项目作者: anu-hub

项目描述 :
Setting up a simple database with PostgreSQL for Data Analytics
高级语言: Python
项目地址: git://github.com/anu-hub/PostgreSQL.git
创建时间: 2020-02-16T23:56:43Z
项目社区:https://github.com/anu-hub/PostgreSQL

开源协议:

下载


Creating a simple database with PostgreSQL

This is a simple project to demonstrate how to setup a simple datatbase in postgreSQL, extract data from JSON files, transform the data and load the data into the anaytical tables.

Data Analysis

Let us create a simple datatbase for a fictitious music streaming company Sparkify whose requirement is to analyze the data they’ve been collecting on songs and user activity on their new music streaming app. To help Sparkify analyze their data, we will create a database and then fact and dimension tables.
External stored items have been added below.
/-- A park request from the PARK bit (0), a supply fault (1) or SAFE_N (2) (R311, R313). -/
def sledPark (s : State) (n : Fin 8) (src : Nat) : State :=
  let s0 := if src = 0 then s else modSled s n (fun d => { d with parkSrc := addOnce d.parkSrc src })
  let st := sledState s n
  if st = 0 ∨ st = 6 ∨ st = 7 then s0
  else
    let s1 := modSled (sledEnter s0 n 6) n (fun d =>
      { d with next := none, reversing := false, powered := true, trim := 0, phase := .none, run := d.run && d.u == 0 })
    if 0 < s.sled[n].u then modSled s1 n (fun d => { d with stopping := true, stopFor := .park }) else parkOn s1 n

/-- A park request that a supply fault or SAFE_N holds takes a sled that has left OFF or FAULT (R311, R480, R546). -/
def sledParkHeld (s : State) (n : Fin 8) : State :=
  match s.sled[n].parkSrc with
  | [] => s
  | src :: _ => sledPark s n src

/-- HOME: the first phase depends on the switch (R308); a park request that is held takes the sled at once. -/
def sledHome (s : State) (n : Fin 8) : State :=
  let st := sledState s n
  if (st = 1 ∧ s.sled[n].phase = .none) ∨ st = 8 then
    let s1 := modSled (sledEnter s n 5) n (fun d => { d with powered := true, trim := 0, run := false })
    sledParkHeld (if fbit s (fldSLD_STAT_SW n) then sledSlow s1 n .backoff 1
      else sledFast s1 n .seek (s1.sled[n].p / 2 ^ 16 - fget s1 (fldSLD_HOME_EXP_EXPECT n))) n
  else s

/-- SLED_HOME. -/
def execSledHome (_agent : Agent) (n : Head) (s : State) : Host.Outcome State Fault Refusal :=
  .next (if headPresent s.variant n.val then sledHome s n else s)

/-- A source of parking is released. -/
def sledParkRelease (s : State) (n : Fin 8) (src : Nat) : State :=
  modSled s n (fun d => { d with parkSrc := d.parkSrc.filter (fun k => k != src) })

/-- SLED_PARK. -/
def execSledPark (_agent : Agent) (n : Head) (s : State) : Host.Outcome State Fault Refusal :=
  .next (if headPresent s.variant n.val then sledPark s n 0 else s)

/-- UNPARK: from PARKED the sled powers up at its kept point; refused while a source stands (R311, R313). -/
def sledUnpark (s : State) (n : Fin 8) : State :=
  if sledState s n ≠ 7 then s
  else if s.sled[n].parkSrc.isEmpty then sledEnter (modSled s n (fun d => { d with powered := true, run := false })) n 1
  else sledDeny s n

/-- SLED_UNPARK. -/
def execSledUnpark (_agent : Agent) (n : Head) (s : State) : Host.Outcome State Fault Refusal :=
  .next (if headPresent s.variant n.val then sledUnpark s n else s)

/-- ABORT: a move decelerates to a stop; FAULT returns to IDLE (R313). -/
def sledAbort (s : State) (n : Fin 8) : State :=
  if sledState s n = 3 ∧ ¬ s.sled[n].stopping then
    if 0 < s.sled[n].u then modSled s n (fun d => { d with stopping := true, stopFor := .idle }) else sledEnter (sledStill s n) n 1
  else if sledState s n = 8 then sledParkHeld (sledEnter (modSled s n (fun d => { d with powered := true, run := false })) n 1) n
  else s

/-- SLED_ABORT. -/
def execSledAbort (_agent : Agent) (n : Head) (s : State) : Host.Outcome State Fault Refusal :=
  .next (if headPresent s.variant n.val then sledAbort s n else s)

/-- DRV_EN is written: 1 powers the stage up, or ends a power-down whose rotor still settles (R310, R313). -/
def sledDrvEn (s : State) (n : Fin 8) (on : Bool) : State :=
  let s0 := fputB s (fldSLD_CTL_DRV_EN n) on
  let st := sledState s n
  if on then
    if st = 0 then sledParkHeld (sledEnter (modSled s0 n (fun d => { d with powered := true, run := false })) n 1) n
    else if st = 1 then modSled s0 n (fun d => { d with phase := .none })
    else s0
  else if st = 0 ∨ st = 6 ∨ st = 7 then s0
  else if 0 < s.sled[n].u then
    modSled s0 n (fun d => { d with stopping := true, stopFor := .off, next := none, reversing := false, phase := .none })
  else sledPowerDown s0 n (holdEn s0 n)

/-- SLD_DRV_EN_WRITE. -/
def execSldDrvEnWrite (_agent : Agent) (n : Head) (on : Bool) (s : State) : Host.Outcome State Fault Refusal :=
  .next (if headPresent s.variant n.val then sledDrvEn s n on else s)

/-! ### The update (R294) -/

/-- Move by one update at a speed. -/
def sledMove (s : State) (n : Fin 8) (u step : Int) : State :=
  modSled s n (fun d => { d with u := u, p := d.p + d.dir * step })

/-- One update toward the target; whether it has been reached (R296). -/
def sledToward (s : State) (n : Fin 8) : State × Bool :=
  let d := s.sled[n]
  let r := (d.tgt * 2 ^ 16 - d.p).natAbs
  let (u, seg, acc) := profileStep d.prof d.u r
  let step := if (r : Int) < stepOf u then (r : Int) else stepOf u
  let s1 := sledSeg (sledMove s n u step) n seg (d.dir * acc)
  (s1, s1.sled[n].p == d.tgt * 2 ^ 16)

/-- What follows a deceleration to a stop (R299, R310, R311, R313). -/
def sledStopped (s : State) (n : Fin 8) : State :=
  let s1 := sledStill s n
  match s.sled[n].stopFor with
  | .idle => sledEnter s1 n 1
  | .off => sledPowerDown s1 n (holdEn s1 n)
  | .reverse => s1
  | .park => parkOn s1 n

/-- One update of a deceleration to a stop. -/
def sledStopping (s : State) (n : Fin 8) : State :=
  let d := s.sled[n]
  let (u, seg, acc) := stopStep d.prof d.u
  let s1 := sledSeg (sledMove s n u (stepOf u)) n seg (d.dir * acc)
  if u ≤ d.prof.vStop then sledStopped s1 n else s1

/-- The trip of SEEK has been reached by a stop at D1: early, or a fault (R308). -/
def seekStopped (s : State) (n : Fin 8) : State :=
  let d := s.sled[n]
  let travel := d.p0 - d.edgePos
  if 9 * (fget s (fldSLD_HOME_EXP_EXPECT n) : Int) * 2 ^ 16 ≤ 10 * travel then
    sledLatchWait (fset s (fldSLD_STAT_HOME_EARLY n)) n
  else homeFault s n 1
We will then read and process their log files and create a dashboard to summarize the data.

Data Modeling:

  • Fact Table: songplays (songplay_id pk)
    Fact table is loaded from the log files based on the artist and song information from the songs collection data.
    Artist_Id & Song_Id - These columns are populated from songs and artists dimention table, based on the song title, song duration &
    artist name.
    Start_Time,User_Id,Level,Session_ID,Location & user_agent - Log files

  • Dimension Tables: users(user_id pk), songs(song_id pk), artists(artist_id pk), time(start_time pk)
    User & Time Dimenensions are populated from the log files.
    Songs & Artist dimentions are populated from the songs collection files.

ER Diagram

ER_Diagram

Extract Transform Load(ETL)

We will use three scripts for the ETL process

  1. sql_queries.py: This file contains the queries which can be imported into etl.py and create_table.py.
  2. create_tables.py: This script will create our database and the tables.
  3. etl.py will read the JSON logs, transform the data and load into the tables in the database.

Running the project:

  1. Execute create_tables.py to create the database & tables
  2. Execute etl.py to read, transform and load the data into the tables
  3. In jupyter notebook run Dashboard.ipynb to generate a report with insights into our data.